Directions for this task: Read the lines below, and copy any that contain the string "rnrs".
Exercise data section start
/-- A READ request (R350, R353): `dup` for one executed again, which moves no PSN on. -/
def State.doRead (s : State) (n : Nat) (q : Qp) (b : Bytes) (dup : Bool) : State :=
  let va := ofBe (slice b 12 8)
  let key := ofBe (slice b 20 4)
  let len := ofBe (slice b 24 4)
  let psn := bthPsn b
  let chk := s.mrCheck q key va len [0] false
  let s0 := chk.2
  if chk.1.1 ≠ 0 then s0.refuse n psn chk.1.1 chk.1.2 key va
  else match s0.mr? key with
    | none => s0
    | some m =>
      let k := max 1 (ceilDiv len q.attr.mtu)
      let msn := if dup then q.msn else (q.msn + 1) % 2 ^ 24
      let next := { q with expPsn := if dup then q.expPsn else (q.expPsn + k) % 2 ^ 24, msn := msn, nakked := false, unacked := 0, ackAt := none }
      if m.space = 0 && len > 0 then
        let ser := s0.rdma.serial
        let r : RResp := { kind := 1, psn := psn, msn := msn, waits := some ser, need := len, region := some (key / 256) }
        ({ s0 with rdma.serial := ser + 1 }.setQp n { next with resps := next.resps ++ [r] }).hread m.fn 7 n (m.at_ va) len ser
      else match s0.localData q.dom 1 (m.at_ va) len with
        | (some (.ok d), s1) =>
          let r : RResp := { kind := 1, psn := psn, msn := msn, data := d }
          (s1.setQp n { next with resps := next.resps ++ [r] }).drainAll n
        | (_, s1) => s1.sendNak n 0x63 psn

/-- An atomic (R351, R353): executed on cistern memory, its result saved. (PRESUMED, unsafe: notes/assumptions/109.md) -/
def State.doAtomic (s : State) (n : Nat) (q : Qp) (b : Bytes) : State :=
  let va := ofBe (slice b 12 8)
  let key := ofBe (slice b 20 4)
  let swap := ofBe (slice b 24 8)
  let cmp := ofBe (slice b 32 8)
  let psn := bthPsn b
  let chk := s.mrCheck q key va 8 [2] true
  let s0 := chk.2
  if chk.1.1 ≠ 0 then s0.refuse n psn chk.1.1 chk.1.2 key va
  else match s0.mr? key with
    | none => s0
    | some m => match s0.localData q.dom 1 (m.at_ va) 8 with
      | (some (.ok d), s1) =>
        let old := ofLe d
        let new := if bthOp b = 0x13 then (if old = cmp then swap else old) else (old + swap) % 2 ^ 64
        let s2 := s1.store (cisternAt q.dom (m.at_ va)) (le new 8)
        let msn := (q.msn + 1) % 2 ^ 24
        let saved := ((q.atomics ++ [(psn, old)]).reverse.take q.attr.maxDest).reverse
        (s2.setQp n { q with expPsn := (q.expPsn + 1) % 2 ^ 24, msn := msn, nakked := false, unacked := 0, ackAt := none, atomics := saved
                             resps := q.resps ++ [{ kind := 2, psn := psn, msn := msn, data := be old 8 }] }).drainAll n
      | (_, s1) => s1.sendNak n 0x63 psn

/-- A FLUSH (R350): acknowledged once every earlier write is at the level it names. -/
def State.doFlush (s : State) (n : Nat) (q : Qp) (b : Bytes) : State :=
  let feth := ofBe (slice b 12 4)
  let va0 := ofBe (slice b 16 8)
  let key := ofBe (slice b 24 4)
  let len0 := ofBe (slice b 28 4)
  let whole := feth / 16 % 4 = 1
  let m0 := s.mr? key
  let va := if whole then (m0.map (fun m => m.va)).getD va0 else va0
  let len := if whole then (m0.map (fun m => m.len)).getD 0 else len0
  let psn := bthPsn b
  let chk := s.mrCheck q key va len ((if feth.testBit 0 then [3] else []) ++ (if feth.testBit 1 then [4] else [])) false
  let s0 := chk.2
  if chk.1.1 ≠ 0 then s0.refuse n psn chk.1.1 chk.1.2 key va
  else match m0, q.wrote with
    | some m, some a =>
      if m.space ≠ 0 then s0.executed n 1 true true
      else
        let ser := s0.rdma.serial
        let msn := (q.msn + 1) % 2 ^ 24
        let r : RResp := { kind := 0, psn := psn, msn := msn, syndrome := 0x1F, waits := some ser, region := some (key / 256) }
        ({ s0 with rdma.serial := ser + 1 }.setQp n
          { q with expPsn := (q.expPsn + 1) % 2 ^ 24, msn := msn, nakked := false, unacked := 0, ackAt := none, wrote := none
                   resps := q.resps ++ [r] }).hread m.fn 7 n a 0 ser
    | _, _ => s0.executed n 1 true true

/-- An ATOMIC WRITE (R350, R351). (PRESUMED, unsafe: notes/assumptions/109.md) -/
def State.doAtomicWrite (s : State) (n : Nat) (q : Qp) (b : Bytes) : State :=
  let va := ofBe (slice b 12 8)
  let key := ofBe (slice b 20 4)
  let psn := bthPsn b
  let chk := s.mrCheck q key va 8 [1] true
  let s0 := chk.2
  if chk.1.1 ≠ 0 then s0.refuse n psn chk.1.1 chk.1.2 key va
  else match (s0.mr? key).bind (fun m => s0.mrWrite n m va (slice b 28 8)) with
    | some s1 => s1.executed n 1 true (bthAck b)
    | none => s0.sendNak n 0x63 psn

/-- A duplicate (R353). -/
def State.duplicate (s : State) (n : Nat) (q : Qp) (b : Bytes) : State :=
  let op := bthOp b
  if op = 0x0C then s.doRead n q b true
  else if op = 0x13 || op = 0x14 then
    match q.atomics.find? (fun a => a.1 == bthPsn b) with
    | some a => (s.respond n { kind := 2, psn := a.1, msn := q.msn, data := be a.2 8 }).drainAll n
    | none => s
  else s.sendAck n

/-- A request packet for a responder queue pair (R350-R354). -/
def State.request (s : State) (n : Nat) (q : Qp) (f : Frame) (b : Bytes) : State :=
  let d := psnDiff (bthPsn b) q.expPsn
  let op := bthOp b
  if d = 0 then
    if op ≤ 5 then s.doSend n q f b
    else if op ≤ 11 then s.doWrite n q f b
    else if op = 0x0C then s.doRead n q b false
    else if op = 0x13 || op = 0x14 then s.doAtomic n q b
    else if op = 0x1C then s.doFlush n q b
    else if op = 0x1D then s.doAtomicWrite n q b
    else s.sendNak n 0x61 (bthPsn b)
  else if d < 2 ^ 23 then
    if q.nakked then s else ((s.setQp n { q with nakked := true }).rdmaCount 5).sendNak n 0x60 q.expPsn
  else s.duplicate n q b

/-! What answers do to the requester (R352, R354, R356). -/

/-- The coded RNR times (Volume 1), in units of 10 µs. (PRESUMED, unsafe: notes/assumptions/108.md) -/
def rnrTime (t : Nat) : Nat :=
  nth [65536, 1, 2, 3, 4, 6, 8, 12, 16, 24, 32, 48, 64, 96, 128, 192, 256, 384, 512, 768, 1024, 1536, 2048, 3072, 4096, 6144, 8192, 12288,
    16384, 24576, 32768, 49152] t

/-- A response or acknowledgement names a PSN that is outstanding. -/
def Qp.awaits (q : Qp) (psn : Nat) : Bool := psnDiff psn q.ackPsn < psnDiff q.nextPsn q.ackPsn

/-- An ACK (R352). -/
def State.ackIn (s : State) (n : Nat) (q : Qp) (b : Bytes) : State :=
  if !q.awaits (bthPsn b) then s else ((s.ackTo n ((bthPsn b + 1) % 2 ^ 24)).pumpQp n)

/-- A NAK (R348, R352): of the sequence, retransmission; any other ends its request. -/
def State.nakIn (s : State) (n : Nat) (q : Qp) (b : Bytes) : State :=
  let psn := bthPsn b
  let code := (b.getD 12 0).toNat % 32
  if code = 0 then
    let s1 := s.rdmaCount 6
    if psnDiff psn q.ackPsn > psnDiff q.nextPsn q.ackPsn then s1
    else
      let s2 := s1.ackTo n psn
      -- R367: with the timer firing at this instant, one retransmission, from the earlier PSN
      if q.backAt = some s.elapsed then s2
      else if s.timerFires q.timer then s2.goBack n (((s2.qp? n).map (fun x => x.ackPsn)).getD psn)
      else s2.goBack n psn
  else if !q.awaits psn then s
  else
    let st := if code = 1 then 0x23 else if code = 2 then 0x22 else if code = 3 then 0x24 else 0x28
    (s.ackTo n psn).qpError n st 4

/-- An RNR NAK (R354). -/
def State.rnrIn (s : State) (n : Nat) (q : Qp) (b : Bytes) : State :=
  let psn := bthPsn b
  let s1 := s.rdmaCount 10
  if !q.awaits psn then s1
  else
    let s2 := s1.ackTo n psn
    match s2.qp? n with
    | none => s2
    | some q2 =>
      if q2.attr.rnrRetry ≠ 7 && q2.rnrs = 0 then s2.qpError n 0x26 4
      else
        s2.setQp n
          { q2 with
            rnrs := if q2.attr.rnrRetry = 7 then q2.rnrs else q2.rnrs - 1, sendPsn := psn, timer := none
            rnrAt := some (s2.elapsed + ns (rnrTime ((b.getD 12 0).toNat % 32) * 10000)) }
Exercise data section end
Answer box:
      if q2.attr.rnrRetry ≠ 7 && q2.rnrs = 0 then s2.qpError n 0x26 4
            rnrs := if q2.attr.rnrRetry = 7 then q2.rnrs else q2.rnrs - 1, sendPsn := psn, timer := none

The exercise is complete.